Saved data entries:
--------

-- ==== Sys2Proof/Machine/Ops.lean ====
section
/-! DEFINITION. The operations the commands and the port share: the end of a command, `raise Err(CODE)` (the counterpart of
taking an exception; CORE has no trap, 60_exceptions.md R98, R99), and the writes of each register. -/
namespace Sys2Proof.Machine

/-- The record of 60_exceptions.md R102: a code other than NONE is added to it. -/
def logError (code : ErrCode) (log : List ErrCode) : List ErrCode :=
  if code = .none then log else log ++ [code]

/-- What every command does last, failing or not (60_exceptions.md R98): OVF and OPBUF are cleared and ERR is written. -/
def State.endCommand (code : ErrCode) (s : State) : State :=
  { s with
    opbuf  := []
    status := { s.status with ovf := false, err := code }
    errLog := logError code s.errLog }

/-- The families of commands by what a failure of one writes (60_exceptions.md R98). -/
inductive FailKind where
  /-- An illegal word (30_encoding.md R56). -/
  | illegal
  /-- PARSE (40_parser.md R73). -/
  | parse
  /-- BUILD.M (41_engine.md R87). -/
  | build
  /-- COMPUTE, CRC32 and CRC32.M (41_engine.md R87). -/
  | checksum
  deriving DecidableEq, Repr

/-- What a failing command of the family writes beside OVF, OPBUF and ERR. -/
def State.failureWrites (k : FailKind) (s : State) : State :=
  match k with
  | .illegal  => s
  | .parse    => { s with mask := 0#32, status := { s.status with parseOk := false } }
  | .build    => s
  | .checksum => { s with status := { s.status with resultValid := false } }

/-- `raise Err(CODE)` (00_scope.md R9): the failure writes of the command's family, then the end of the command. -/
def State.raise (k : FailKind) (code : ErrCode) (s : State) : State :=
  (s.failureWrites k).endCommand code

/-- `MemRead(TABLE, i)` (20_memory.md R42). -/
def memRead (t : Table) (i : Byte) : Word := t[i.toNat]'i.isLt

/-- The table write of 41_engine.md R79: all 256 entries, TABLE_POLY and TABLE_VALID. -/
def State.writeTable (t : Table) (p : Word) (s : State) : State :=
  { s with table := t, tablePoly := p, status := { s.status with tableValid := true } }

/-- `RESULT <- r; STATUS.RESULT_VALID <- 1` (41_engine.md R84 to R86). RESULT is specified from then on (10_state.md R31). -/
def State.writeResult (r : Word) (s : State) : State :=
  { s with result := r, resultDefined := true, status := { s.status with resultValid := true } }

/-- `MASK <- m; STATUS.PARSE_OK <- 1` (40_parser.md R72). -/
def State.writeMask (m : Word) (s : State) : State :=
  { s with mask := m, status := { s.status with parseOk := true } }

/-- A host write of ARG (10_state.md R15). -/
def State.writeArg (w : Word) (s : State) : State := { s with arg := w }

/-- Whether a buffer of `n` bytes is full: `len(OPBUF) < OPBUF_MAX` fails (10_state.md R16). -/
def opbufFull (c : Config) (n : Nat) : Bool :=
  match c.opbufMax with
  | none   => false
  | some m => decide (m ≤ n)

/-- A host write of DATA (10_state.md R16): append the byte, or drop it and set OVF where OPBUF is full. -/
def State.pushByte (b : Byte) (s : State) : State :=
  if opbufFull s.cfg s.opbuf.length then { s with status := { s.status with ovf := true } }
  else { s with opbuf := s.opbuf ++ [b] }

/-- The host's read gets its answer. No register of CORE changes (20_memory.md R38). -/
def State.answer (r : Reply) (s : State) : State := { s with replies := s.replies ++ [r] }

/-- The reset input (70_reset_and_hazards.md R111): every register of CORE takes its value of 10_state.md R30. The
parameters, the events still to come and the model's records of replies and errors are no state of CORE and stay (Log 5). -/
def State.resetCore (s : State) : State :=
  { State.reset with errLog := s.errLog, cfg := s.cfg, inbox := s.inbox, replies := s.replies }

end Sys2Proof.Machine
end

--------

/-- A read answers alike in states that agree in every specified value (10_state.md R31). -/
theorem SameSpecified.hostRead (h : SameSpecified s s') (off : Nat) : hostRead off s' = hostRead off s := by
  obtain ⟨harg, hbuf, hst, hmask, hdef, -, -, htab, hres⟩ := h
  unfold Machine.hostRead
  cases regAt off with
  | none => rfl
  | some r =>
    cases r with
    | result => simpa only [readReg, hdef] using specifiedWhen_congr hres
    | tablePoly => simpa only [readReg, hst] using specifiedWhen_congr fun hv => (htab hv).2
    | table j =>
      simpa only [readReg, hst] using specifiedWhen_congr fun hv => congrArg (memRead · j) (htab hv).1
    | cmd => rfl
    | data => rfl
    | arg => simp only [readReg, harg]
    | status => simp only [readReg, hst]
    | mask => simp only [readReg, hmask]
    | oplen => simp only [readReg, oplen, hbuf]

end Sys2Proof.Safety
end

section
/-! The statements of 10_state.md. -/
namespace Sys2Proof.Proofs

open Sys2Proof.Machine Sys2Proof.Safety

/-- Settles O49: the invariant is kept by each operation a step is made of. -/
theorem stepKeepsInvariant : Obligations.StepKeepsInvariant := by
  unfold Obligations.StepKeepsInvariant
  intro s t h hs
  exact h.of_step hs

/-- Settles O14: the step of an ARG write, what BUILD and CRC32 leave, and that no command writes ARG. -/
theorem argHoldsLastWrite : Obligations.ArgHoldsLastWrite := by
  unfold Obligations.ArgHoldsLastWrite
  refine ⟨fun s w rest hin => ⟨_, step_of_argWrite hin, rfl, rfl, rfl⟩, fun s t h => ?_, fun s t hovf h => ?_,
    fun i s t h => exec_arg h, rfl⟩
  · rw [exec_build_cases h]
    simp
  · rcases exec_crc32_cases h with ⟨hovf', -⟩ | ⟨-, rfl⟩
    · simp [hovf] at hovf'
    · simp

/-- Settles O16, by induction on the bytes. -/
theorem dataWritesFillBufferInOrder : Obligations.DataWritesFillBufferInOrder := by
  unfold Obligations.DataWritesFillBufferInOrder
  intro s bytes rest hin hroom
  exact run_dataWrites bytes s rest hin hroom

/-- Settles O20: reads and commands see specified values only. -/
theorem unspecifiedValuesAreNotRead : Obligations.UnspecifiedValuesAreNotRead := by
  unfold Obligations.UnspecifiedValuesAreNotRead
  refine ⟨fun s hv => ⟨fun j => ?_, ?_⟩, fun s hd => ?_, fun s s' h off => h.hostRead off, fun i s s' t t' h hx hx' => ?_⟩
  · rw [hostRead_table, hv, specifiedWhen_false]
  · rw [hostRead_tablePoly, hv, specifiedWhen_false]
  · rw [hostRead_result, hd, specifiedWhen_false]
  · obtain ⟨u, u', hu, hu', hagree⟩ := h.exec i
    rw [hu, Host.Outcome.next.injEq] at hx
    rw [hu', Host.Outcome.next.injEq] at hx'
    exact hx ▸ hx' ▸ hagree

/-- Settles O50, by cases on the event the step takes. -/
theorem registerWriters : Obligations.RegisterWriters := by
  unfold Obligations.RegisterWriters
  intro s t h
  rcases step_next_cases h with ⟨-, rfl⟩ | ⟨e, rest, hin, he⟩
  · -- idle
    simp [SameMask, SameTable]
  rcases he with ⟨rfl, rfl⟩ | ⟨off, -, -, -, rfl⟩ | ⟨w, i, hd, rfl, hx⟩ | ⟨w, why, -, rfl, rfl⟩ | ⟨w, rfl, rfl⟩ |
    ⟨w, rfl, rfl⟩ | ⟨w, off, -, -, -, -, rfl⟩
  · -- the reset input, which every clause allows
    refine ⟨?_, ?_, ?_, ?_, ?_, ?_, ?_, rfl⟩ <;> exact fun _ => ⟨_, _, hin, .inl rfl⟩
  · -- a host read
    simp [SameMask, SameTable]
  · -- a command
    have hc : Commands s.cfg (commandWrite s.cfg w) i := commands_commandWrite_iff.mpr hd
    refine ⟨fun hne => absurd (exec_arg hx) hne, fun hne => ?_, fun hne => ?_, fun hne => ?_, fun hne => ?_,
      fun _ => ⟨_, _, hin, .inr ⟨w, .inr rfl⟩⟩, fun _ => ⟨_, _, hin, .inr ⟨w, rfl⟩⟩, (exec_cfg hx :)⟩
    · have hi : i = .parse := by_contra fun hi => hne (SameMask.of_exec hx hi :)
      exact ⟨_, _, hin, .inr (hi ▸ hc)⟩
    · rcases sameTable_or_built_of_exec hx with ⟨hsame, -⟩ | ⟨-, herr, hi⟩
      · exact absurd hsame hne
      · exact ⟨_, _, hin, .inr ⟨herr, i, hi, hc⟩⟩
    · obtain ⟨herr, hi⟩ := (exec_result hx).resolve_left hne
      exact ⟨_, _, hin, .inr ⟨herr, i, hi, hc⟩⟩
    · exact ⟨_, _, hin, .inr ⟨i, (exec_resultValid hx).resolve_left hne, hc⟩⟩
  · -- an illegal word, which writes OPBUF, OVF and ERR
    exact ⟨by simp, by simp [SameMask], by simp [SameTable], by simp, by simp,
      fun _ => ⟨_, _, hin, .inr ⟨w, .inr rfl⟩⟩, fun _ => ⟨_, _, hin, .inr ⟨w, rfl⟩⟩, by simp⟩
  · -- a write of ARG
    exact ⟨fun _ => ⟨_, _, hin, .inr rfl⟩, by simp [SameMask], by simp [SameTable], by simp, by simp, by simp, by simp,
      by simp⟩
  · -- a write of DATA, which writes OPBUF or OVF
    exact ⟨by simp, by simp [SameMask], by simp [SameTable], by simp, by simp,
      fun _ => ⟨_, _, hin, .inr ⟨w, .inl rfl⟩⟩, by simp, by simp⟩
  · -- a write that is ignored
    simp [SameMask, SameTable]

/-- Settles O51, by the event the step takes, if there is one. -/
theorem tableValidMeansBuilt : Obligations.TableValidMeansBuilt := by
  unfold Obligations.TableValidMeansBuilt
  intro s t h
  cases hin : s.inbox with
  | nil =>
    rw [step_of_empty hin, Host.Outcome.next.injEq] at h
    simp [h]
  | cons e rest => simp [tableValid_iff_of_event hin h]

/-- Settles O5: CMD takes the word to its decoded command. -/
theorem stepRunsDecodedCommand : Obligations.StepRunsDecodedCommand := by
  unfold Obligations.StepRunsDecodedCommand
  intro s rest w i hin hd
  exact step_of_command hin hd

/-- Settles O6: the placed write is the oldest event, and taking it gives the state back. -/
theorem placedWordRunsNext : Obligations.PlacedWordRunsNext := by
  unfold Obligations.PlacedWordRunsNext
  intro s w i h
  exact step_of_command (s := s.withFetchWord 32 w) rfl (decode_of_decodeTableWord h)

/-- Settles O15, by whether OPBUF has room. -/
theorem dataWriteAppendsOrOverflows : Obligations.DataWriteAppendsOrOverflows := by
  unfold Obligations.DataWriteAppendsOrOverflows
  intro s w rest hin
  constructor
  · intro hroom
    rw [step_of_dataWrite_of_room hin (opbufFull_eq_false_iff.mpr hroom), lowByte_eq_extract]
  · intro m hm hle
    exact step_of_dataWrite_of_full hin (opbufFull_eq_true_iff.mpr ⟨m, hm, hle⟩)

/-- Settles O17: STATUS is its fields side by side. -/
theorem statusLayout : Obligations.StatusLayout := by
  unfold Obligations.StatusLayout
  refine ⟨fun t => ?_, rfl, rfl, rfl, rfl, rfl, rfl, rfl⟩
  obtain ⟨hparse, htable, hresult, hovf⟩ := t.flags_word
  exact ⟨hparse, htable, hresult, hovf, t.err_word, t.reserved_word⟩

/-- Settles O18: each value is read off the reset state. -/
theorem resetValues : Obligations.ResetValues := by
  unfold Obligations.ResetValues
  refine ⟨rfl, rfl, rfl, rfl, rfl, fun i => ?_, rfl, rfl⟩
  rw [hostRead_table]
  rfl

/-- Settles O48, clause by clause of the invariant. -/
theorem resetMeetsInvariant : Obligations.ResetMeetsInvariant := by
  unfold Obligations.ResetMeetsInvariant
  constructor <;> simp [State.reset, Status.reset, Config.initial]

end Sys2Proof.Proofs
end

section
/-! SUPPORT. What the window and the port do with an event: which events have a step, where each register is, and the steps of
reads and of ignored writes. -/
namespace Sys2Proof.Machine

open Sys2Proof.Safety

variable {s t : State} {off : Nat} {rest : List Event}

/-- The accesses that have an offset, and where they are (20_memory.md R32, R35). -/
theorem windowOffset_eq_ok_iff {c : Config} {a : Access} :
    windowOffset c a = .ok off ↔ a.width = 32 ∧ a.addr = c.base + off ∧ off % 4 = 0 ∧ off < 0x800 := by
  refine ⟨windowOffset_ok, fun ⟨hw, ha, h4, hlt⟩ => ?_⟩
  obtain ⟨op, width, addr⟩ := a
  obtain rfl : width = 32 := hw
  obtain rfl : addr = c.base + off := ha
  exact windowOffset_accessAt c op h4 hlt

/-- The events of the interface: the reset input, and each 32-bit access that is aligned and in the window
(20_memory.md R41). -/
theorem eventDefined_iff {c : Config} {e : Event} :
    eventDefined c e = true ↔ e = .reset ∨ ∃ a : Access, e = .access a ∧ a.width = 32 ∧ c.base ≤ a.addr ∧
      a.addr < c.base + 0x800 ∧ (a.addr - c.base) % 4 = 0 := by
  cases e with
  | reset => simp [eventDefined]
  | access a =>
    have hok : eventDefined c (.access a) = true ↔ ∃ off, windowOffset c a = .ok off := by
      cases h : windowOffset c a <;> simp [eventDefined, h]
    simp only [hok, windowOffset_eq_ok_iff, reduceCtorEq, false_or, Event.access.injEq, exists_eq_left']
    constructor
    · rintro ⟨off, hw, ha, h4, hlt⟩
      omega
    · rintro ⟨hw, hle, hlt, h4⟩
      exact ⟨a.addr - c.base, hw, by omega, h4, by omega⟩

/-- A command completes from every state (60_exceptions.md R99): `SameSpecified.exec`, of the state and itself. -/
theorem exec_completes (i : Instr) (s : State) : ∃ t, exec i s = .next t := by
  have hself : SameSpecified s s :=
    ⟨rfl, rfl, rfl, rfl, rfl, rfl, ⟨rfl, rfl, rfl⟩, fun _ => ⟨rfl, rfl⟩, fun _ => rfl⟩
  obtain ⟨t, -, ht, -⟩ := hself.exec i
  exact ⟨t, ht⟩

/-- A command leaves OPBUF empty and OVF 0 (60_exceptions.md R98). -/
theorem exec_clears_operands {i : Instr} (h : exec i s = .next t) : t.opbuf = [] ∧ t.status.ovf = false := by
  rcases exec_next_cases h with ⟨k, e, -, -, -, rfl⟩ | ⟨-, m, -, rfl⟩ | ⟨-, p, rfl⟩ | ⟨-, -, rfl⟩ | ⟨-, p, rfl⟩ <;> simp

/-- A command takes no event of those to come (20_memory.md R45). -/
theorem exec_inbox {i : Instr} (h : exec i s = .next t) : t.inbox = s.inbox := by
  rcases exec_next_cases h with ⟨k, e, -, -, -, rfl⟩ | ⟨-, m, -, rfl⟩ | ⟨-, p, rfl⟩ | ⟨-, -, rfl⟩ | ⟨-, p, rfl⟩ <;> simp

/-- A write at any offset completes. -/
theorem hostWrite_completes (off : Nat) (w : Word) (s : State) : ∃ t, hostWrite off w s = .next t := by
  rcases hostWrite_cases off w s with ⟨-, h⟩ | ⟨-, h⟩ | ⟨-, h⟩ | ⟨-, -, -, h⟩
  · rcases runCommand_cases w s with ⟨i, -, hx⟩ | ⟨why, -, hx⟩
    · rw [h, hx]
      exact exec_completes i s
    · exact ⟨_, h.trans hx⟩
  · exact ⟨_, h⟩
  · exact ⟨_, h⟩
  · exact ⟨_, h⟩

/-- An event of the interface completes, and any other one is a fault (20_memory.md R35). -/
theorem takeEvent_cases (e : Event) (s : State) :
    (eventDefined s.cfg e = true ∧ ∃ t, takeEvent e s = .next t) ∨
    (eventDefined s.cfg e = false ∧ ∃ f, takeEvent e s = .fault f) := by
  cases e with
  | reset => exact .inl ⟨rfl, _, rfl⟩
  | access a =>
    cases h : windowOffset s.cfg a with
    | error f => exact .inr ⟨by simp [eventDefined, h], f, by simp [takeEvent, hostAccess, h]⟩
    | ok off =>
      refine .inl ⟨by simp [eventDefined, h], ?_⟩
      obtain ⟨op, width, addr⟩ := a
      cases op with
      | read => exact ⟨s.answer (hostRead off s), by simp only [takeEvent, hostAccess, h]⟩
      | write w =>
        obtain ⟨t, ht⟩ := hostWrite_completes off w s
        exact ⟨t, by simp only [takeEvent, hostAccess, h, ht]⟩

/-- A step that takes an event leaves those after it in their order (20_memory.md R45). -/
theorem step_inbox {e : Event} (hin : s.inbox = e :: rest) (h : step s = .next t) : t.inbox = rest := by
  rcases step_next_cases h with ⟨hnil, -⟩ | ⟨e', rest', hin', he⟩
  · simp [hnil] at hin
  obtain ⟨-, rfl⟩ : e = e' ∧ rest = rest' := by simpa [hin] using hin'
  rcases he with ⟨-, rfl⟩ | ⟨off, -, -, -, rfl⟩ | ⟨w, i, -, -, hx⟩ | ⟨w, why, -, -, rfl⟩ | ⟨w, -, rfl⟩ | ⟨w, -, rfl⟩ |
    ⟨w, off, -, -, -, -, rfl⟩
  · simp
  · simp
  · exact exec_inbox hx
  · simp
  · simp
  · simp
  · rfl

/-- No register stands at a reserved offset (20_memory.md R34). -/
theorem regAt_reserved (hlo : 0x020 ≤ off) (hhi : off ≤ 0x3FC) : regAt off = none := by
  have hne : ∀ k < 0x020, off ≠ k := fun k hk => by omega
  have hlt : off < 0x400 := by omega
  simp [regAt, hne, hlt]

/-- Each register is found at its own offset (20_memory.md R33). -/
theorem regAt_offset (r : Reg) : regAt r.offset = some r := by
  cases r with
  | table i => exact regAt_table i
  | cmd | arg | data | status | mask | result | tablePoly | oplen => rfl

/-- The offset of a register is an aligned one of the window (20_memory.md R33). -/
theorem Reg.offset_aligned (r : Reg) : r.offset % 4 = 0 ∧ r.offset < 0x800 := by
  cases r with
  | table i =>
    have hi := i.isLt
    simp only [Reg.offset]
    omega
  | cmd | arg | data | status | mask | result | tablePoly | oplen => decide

--------

ACTION ITEM: Using the records above, find and show each line with the string "addr".

OUTPUT OF THE EXERCISE:
    windowOffset c a = .ok off ↔ a.width = 32 ∧ a.addr = c.base + off ∧ off % 4 = 0 ∧ off < 0x800 := by
  obtain ⟨op, width, addr⟩ := a
  obtain rfl : addr = c.base + off := ha
    eventDefined c e = true ↔ e = .reset ∨ ∃ a : Access, e = .access a ∧ a.width = 32 ∧ c.base ≤ a.addr ∧
      a.addr < c.base + 0x800 ∧ (a.addr - c.base) % 4 = 0 := by
      exact ⟨a.addr - c.base, hw, by omega, h4, by omega⟩
      obtain ⟨op, width, addr⟩ := a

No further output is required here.